The special charter fee is $5 per member, and any one between the ages of 13 and 55 desiring to be- come a charter member may do so by singing the petition. After the charter is closed the regular initiation fee will not be less than $10; hence you can readily see the advisability of getting in on the ground floor.

The motto of the Order of Owls is as follows:

“There’s so much bad in the best of us,

And so much good in the worst of us,

It hardly behooves any of us

To speak ill of the rest of us.

They also have a toast, which reads as follows:

“Here’s to the man whose hand Is firm when he holds your own. Like a grip of steel that makes you feel

You’re not in the world alone.”

The new home of Charles Durham is nearing completion so far as the exterior is concerned.

Other Town Topics.

William Kuhlthau, Sr., is spending a few days at Morris Park, L. I. A reward of $10 has been offered. for information that will lead to the arrest of the parties that entered the building, adjoining Red Men’s Hall, and splattered paint, about the walls and floor.

At the Churches.

At the Methodist Church there will be special revival services, both morning and evening, and in the event of Miss Annie Agnes Smith, the evangelist, not putting in an appearance, Rev. L. L. Hand will occupy the pulpit. There is, however a likelihood of Miss Smith being able to take up her duties here tomorrow.
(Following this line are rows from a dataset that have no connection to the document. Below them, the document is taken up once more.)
def arming (b : Bridge) : Bridge := ((b.asSeenBy vf1).set (.fndChStatus 8) Fld.fndChStatus_HOPS 0).doorbell 2
def armed (b : Bridge) : Nat := (arming b).armCheck 8 ((List.range 8).map (fun w => (arming b).raw (.fndShadow 8 w)))

theorem wit_ArmPromotes : serves8 (chan8 0 1) = true ∧ serves8 (chan8 1 1) = true ∧ (chan8 0 1).chShadow 8 ≠ 2 ∧ armed (chan8 0 1) = 0 ∧ (chan8 0 1).chShadow 8 < 2 ∧
    ((chan8 0 1).chanOwner 8).isSome = true ∧ (chan8 0 1).chState 8 = 0 ∧ (chan8 1 1).chState 8 ≠ 0 ∧ armed (chan8 1 1) = 0 ∧
    armed (chan8 0 1 [(.fndShadow 8 2, Fld.fndSetLen_LENGTH, 0)]) = 4 ∧ (after (.arm vf1) (st (chan8 1 1))).b.chShadow 8 = 2 ∧
    (after (.arm vf1) (st (chan8 0 1))).b.chState 8 = 1 := by decide +kernel

def seg8 (s : SegState) : Seg := { Seg.new 0 0 4096 0 2 false with st := s }

def chanRec (s : SegState) : Chan :=
  { c := 8, segs := [seg8 s], step := .open_, skips := 0, status := 0, noPromote := false, sums := [], barrier := none,
    barrierDone := false, haltAtEnd := none, firstFault := none, held := none, haltTick := 0, loading := false, loadGot := [], fixedFinder := none,
    loadTick := 0 }

def withChans (b : Bridge) (l : List Chan) : Bridge := { b with eng := { b.eng with chans := l } }

theorem wit_ChannelRecovery_waits : serves8 (withChans (chan8 2 0) [chanRec (.taken 17)]) = true ∧ (chan8 1 0).chState 8 ≠ 2 ∧ (withChans (chan8 2 0) [chanRec (.taken 17)]).chState 8 = 2 ∧
    (withChans (chan8 2 0) [chanRec (.taken 17)]).quiet 8 = false ∧ (chan8 1 0).calm = true ∧
    (withChans (chan8 2 0) [chanRec (.taken 17)]).wedged 8 5 = false := by decide +kernel

theorem wit_ChannelRecovery_quiet : serves8 (chan8 2 0) = true ∧ (chan8 2 0).chState 8 = 2 ∧ (chan8 2 0).quiet 8 = true ∧ (chan8 2 0).chanOwner 8 = some 5 ∧
    (let b := withChans (chan8 2 0) [{ chanRec .failed with held := some 4 }]
     (b.chan 8).held = some 4 ∧ b.chanOwner 8 = some 5 ∧ b.mode ≠ 11 ∧ b.chState 8 = 2 ∧ b.quiet 8 = true ∧
     ((after (.channelQuiet 8) (st b)).b.chan 8).held = none) ∧
    (let b := chan8 2 2 [(.fndChFaultInfo 8, Fld.fndChFaultInfo_DIRECTION, 2)]
     b.get (.fndChFaultInfo 8) Fld.fndChFaultInfo_DIRECTION = 2 ∧ b.chShadow 8 = 2) := by decide +kernel

/-! Finder 17 belongs to dome 2. -/

def dome2 (s : List SegState) (l : List (Reg × Fld × Nat) := []) : Bridge :=
  let b := chan8 1 0 ([(.dspDomeCfg 2, Fld.dspDomeCfg_DEPTH, 2), (.dspDomeCfg 2, Fld.dspDomeCfg_CH_WINDOW, 8)] ++ l)
  { withChans b [{ chanRec .unplaced with segs := s.zipIdx.map (fun p => { seg8 p.1 with idx := p.2, seqNo := p.2 }) }] with
    eng := { b.eng with
      chans := [{ chanRec .unplaced with segs := s.zipIdx.map (fun p => { seg8 p.1 with idx := p.2, seqNo := p.2 }) }]
      doms := [⟨2, 2, 0⟩, ⟨3, 2, 0⟩], finders := [⟨17, true, 0, 0, 0⟩, ⟨25, true, 900, 0, 6⟩] } }

theorem wit_Finders_place : (st (dome2 [.unplaced])).b.mode = 5 ∧ (dome2 [.unplaced]).chState 8 = 1 ∧
    ((dome2 [.unplaced]).chan 8).segs.find? (fun g => g.st = .unplaced) = some (seg8 .unplaced) ∧
    ((dome2 [.unplaced]).runList 2).length < (dome2 [.unplaced]).get (.dspDomeCfg 2) Fld.dspDomeCfg_CH_WINDOW ∧
    ((dome2 [.unplaced]).runList 2).length < 512 ∧
    (((after (.runlistPlace 2) (st (dome2 [.unplaced]))).b.seg 8 0).map (fun g => g.st)) = some .waiting := by decide +kernel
At the German Reformed Church there will be memorial service in the morning at 10.30, and members of families that have been bereaved during the past year are especially requested to be present. Sunday school will be held at 9.30 a. m. as usual. Young People’s Society will meet at 7 o lock and usual evening service will be held at 7.30. there will be services held on thanksgiving Day at 10.30 a. m.